• BRIEF
In the entries below, find the line containing "def Claim.ScalarRegisterResults : Prop" and the line containing "(Instr.or, 0x03, fun". Copy those two lines and everything between them exactly, and only that.

####################

-- ==== Sys2Proof/Certificates/Slice0/Obligations.lean ====
section
/-!
DEFINITION. The statements for the provers, family by family. Each docstring names the rules of the manual that the statement puts in Lean, or the
model's own choice that it rests on.
-/

open Sys2Proof Sys2Proof.Machine

/-! ### The machine as a whole -/

/-- Every command answers a next state, in every state and for every operand: what the spec turns away completes with the status, the discard or the exception that it names, and none stops the machine (the model's reading, log 7). What that state is, the statements below say command by command. -/
def Claim.EveryCommandCompletes : Prop :=
  ∀ (c : Instr) (s : State), ∃ t, exec c s = .next t

/-- Every command answers a next state, in every state: none ends in a fault or a refusal. -/
def Obligations.EveryCommandCompletes : Prop :=
  Claim.EveryCommandCompletes

/-- A step of a state with a command at the front of its queue is the command's effect on the state with the queue's rest; on an empty queue a nanosecond passes (the model's choice, log 1). -/
def Claim.StepRunsCommand : Prop :=
  (∀ (c : Instr) (rest : List Instr) (s : State), s.pending = c :: rest → step s = exec c { s with pending := rest }) ∧
  (∀ s : State, s.pending = [] → StepMeets (fun t => s.clk < t.clk ∧ t.pending = []) s)

/-- A step runs the command at the front of the queue on the rest; an empty queue lets time pass. -/
def Obligations.StepRunsCommand : Prop :=
  Claim.StepRunsCommand

/-- R5, R46, R53, R293, R299, R427, R458, R517, R571: after reset no shelf is defined, no round is active, no sequencer runs, memory lists nothing, no command waits, the device is not started. -/
def Claim.ResetState : Prop :=
  let s := State.reset
  s.pending = [] ∧ s.mem = [] ∧ s.marks = [] ∧ s.clk = 0 ∧ s.dev.ready = false ∧ s.dev.halted = false ∧ s.dev.pwrgd = false ∧ s.tim.state = .free ∧ s.tpEn = false ∧
  (∀ k, (s.shelf k).desc = none ∧ (s.shelf k).round.active = false ∧ (s.shelf k).round.outcome = .none_ ∧ (s.shelf k).prog.loaded = false) ∧
  (∀ q, (s.seq q).run = .idle ∧ (s.seq q).pc = 0 ∧ (s.seq q).hmode = false ∧ ∀ r, (s.seq q).gr r = 0) ∧
  (∀ q n, (s.queue q n).entries = [] ∧ (s.queue q n).count = 0) ∧ (∀ n, (s.slot n).cur = none ∧ (s.slot n).prev = none) ∧ ∀ b, (s.bay b).casks = []

/-- The memory's list is in its one canonical form. -/
def Claim.MemoryForm : Prop := ∀ s t : State, memWf s.mem = true → step s = .next t → memWf t.mem = true

/-- Every step keeps the memory in its canonical form. -/
def Obligations.MemoryForm : Prop :=
  Claim.MemoryForm

/-- The memory after reset is in the canonical form. -/
def Claim.ResetMemory : Prop := memWf State.reset.mem = true

/-- The state after reset: nothing defined, started, listed or held, and its memory in the canonical form. -/
def Obligations.ResetState : Prop :=
  Claim.ResetState ∧ Claim.ResetMemory

/-! ### Sequencer instructions (11_sequencer_isa.md) -/

/-- R303, R304: an R-format arithmetic instruction writes its result to gD, and nothing else changes. -/
def Claim.ScalarRegisterResults : Prop :=
  ∀ (q : Nat) (p : Pred) (d a b : BitVec 5) (s : State),
    (∀ e ∈ [
        (Instr.add, 0x00, fun x y : Word => x + y), (Instr.sub, 0x01, fun x y => x - y), (Instr.and, 0x02, fun x y => x &&& y),
        (Instr.or, 0x03, fun x y => x ||| y), (Instr.xor, 0x04, fun x y => x ^^^ y),
        (Instr.sll, 0x05, fun x y => x <<< (y.toNat % 64)), (Instr.srl, 0x06, fun x y => x >>> (y.toNat % 64)),
        (Instr.sra, 0x07, fun x y => x.sshiftRight (y.toNat % 64)), (Instr.mul, 0x08, fun x y => x * y),
        (Instr.mulhu, 0x09, fun x y => BitVec.ofNat 64 (x.toNat * y.toNat / 2 ^ 64)),
        (Instr.divu, 0x0A, fun x y => if y.toNat = 0 then BitVec.ofNat 64 (2 ^ 64 - 1) else BitVec.ofNat 64 (x.toNat / y.toNat)),
        (Instr.remu, 0x0B, fun x y => if y.toNat = 0 then x else BitVec.ofNat 64 (x.toNat % y.toNat)),
        (Instr.min, 0x0C, fun x y => if x.toInt ≤ y.toInt then x else y), (Instr.max, 0x0D, fun x y => if x.toInt ≤ y.toInt then y else x),
        (Instr.minu, 0x0E, fun x y => if x.toNat ≤ y.toNat then x else y), (Instr.maxu, 0x0F, fun x y => if x.toNat ≤ y.toNat then y else x)],
      Runs s q (wordR 0x01 e.2.1 p d a b) p →
      Answers (e.1 q p d a b) s (WritesG q d (e.2.2 ((s.seq q).gr a) ((s.seq q).gr b)) s)) ∧
    (Runs s q (wordR 0x01 0x10 p d a 0) p → ∃ n ≤ 64, Answers (.clz q p d a) s (WritesG q d (BitVec.ofNat 64 n) s) ∧
      ((s.seq q).gr a).toNat < 2 ^ (64 - n) ∧ (n < 64 → 2 ^ (63 - n) ≤ ((s.seq q).gr a).toNat)) ∧
    (Runs s q (wordR 0x01 0x11 p d a 0) p → Answers (.popc q p d a) s
      (WritesG q d (BitVec.ofNat 64 ((List.range 64).countP (fun i => ((s.seq q).gr a).getLsbD i))) s))

/-- R303, R304: an I-format arithmetic instruction and the moves write their result to gD, and nothing else changes. -/
def Claim.ScalarImmediateResults : Prop :=
  ∀ (q : Nat) (p : Pred) (d a : BitVec 5) (imm : BitVec 32) (s : State),
    (∀ e ∈ [
        (Instr.addi, 0x00, fun x y : Word => x + y), (Instr.andi, 0x02, fun x y => x &&& y), (Instr.ori, 0x03, fun x y => x ||| y),
        (Instr.xori, 0x04, fun x y => x ^^^ y), (Instr.slli, 0x05, fun x y => x <<< (y.toNat % 64)),
        (Instr.srli, 0x06, fun x y => x >>> (y.toNat % 64)), (Instr.srai, 0x07, fun x y => x.sshiftRight (y.toNat % 64)),
        (Instr.muli, 0x08, fun x y => x * y)],
      Runs s q (wordI 0x02 e.2.1 p d a imm) p →
      Answers (e.1 q p d a imm) s (WritesG q d (e.2.2 ((s.seq q).gr a) (imm.signExtend 64)) s)) ∧
    (Runs s q (wordI 0x03 0x00 p d 0 imm) p → Answers (.movi q p d imm) s (WritesG q d (imm.signExtend 64) s)) ∧
    (∀ (k : BitVec 2) (h : BitVec 16), Runs s q (wordI 0x03 (k.toNat + 1) p d 0 (h.zeroExtend 32)) p →
      ∃ v : Word, Answers (.movk q p k d h) s (WritesG q d v s) ∧ v.extractLsb' (16 * k.toNat) 16 = h ∧
        ∀ i, i < 64 → i / 16 ≠ k.toNat → v.getLsbD i = ((s.seq q).gr d).getLsbD i)

/-- Scalar instructions write their result to gD and change nothing else. -/
def Obligations.ScalarResults : Prop :=
  Claim.ScalarRegisterResults ∧ Claim.ScalarImmediateResults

####################

• TASK OUTPUT
def Claim.ScalarRegisterResults : Prop :=
  ∀ (q : Nat) (p : Pred) (d a b : BitVec 5) (s : State),
    (∀ e ∈ [
        (Instr.add, 0x00, fun x y : Word => x + y), (Instr.sub, 0x01, fun x y => x - y), (Instr.and, 0x02, fun x y => x &&& y),
        (Instr.or, 0x03, fun x y => x ||| y), (Instr.xor, 0x04, fun x y => x ^^^ y),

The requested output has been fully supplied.